Estimated reading time: 10 minutes

Graph Databases are a great solution for many modern use cases: Fraud Detection, Knowledge Graphs, Asset Management, Recommendation Engines, IoT, Permission Management … you name it. 

All such projects benefit from a database technology capable of analyzing highly connected data points and their relations fast – Graph databases are designed for these tasks.

But the nature of graph data poses challenges when it comes to *buzzword alert* scalability. So why is this, and are graph databases capable of scaling? Let’s see…

In the following, we will define what we mean by scaling, take a closer look at two challenges potentially hindering scaling with graph databases and discuss solutions currently available.

What is “scalability of graph databases”?

Let’s quickly define what we mean here by scaling, as it is not “just” putting more data on one machine or throwing it on various ones.

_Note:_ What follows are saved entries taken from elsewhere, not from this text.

-- ==== Sys2Proof/Machine/Preempt.lean ====
section
/-! DEFINITION. Pre-emption by markers, freezes and the service of faults (R262, R297, R298, R400 to R404, R406 to
R408, R410), and TOKEN_ARRIVE, which can bring a pre-emption to its end. -/

namespace Sys2Proof.Machine

/-! ### Parking -/

/-- Whether every element of the running partition has saved and every marker has arrived (R407). -/
def GraphSt.allParked (g : GraphSt) : Bool :=
  g.elems.zipIdx.all fun (el, e) =>
    !g.isActive el || (el.saved && (g.liveFed e).all fun i => (el.ins.get i).hasPreempt)

/-- An input of a parked region: the markers go, and the recorded tokens stand before any later one (R408). -/
def Input.park (n : Input) (cycle : Nat) : Input :=
  let rest := n.fifo.filter fun t => t != preemptMarker
  match n.recorded with
  | [] => { n with fifo := rest }
  | l => { n with fifo := l ++ rest, held := l.length - 1, recorded := [], headAt := cycle }

/-- An element of a parked region. -/
def Elem.park (el : Elem) (cycle : Nat) : Elem :=
  { el with ins := el.ins.map fun n => n.park cycle, saved := false, marked := 0 }

/-- A graph whose translation nodes hold nothing, and whose misses go to the walker region anew (R395, R396). -/
def GraphSt.clearTlb (g : GraphSt) : GraphSt :=
  { g.unask with
    elems := g.unask.elems.map fun el =>
      match el.ks with
      | .e x => { el with ks := .e { x with tlb := [] } }
      | _ => el }

/-- The end of a pre-emption (R298, R407): the region is PARKED. The launch counts its pre-emptions. (DESIGN CHOICE, log 123.) -/
def State.parkRegion (s : State) (r : Nat) (reg : Region) (g : GraphSt) : State :=
  let g := { g with elems := g.elems.map fun el => if g.isActive el then el.park s.cycle else el }
  let reg := { reg with g := some g, preempt := .none, ckpt := false, quietAt := none }
  let s := s.setRegion r { reg with state := .parked }
  { s with sched := s.sched.modLaunch reg.launch fun l => { l with state := .parked, preempts := l.preempts + 1 } }

/-- The checkpoint of a region that has reached the end of its pre-emption (R298): its image is kept, and it is armed again
under a new generation, or, while none is free (R324), under its own. The launch counts its checkpoints. (DEDUCED, log 82.)
(DESIGN CHOICE, log 123.) -/
def State.checkpoint (s : State) (r : Nat) (reg : Region) (g : GraphSt) : State :=
  let g := { g with elems := g.elems.map fun el => if g.isActive el then el.park s.cycle else el }
  let gen := (s.mem.nextGen r reg.gen).getD reg.gen
  let s := s.setRegion r { reg with
    g := some g.clearTlb, preempt := .none, ckpt := false, quietAt := none, gen := gen, armedAt := s.cycle }
  { s with
    sched := { s.sched.modLaunch reg.launch fun l => { l with ckpts := l.ckpts + 1 } with
      checkpoints := (s.sched.checkpoints.filter fun c => c.1 != reg.launch) ++ [(reg.launch, g.clearTlb)] } }

/-- Ends a pre-emption whose last element has saved and last marker has arrived (R407). -/
def State.checkParked (s : State) (r : Nat) : State :=
  match s.region? r with
  | some reg =>
    match reg.g with
    | some g =>
      if reg.preempt = .running && reg.runs && g.allParked then
        if reg.ckpt then s.checkpoint r reg g else s.parkRegion r reg g
      else s
    | none => s
  | none => s

/-! ### TOKEN_ARRIVE -/

/-- A token of a cut edge is parked (R83): a drain marker ends there, and with storage and pool full SPILL is raised for the
producer (R282). (DEDUCED, log 35.) -/
def Ctx.parkCut (c : Ctx) (s : State) (i : Fin 4) (t : Token) (rest : List Token) : State :=
  let g := c.g.setElem c.e (c.el.modInput i fun n => { n with inflight := rest })
  if isMarker t then s.setGraph c.r g
  else
    match g.park (cutChan c.e i) t with
    | some g => s.setGraph c.r g
    | none => s.raiseTrap c.r (((g.feed? c.e i).map (·.prod)).getD c.e) 0xFF trapSPILL 0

What you want when working with large or growing datasets is also an acceptable performance of your queries. 

So the real question here is: Are graph databases able to provide acceptable performance when data sets grow on a single machine or even exceed its capabilities?

You might ask why this is a question in the first place. If so, please read the quick recap about graph databases below. If you are already aware of the issues like supernodes and network hops, please skip the quick recap.

Quick Recap about Graph Databases

In a nutshell, graph databases store schema free objects (vertices or nodes) where arbitrary data can be stored (properties) and relations between the objects (edges). Edges typically have a direction pointing from one object to another. Vertices and edges form a network of data points which is called a “graph”.

In discrete mathematics, a graph is defined as a set of vertices and edges. In computing it is considered an abstract data type which is really good at representing connections or relations – unlike the tabular data structures of relational database systems, which are ironically very limited in expressing relations.

As mentioned above, graphs consist of nodes aka vertices (V) connected by relations aka edges (E).

Figure 1: Vertices and Edges forming a path of length 1
Figure 1: Vertices and Edges forming a path of length 1

Vertices can have an arbitrary amount of edges and form paths of arbitrary depth (length of a path).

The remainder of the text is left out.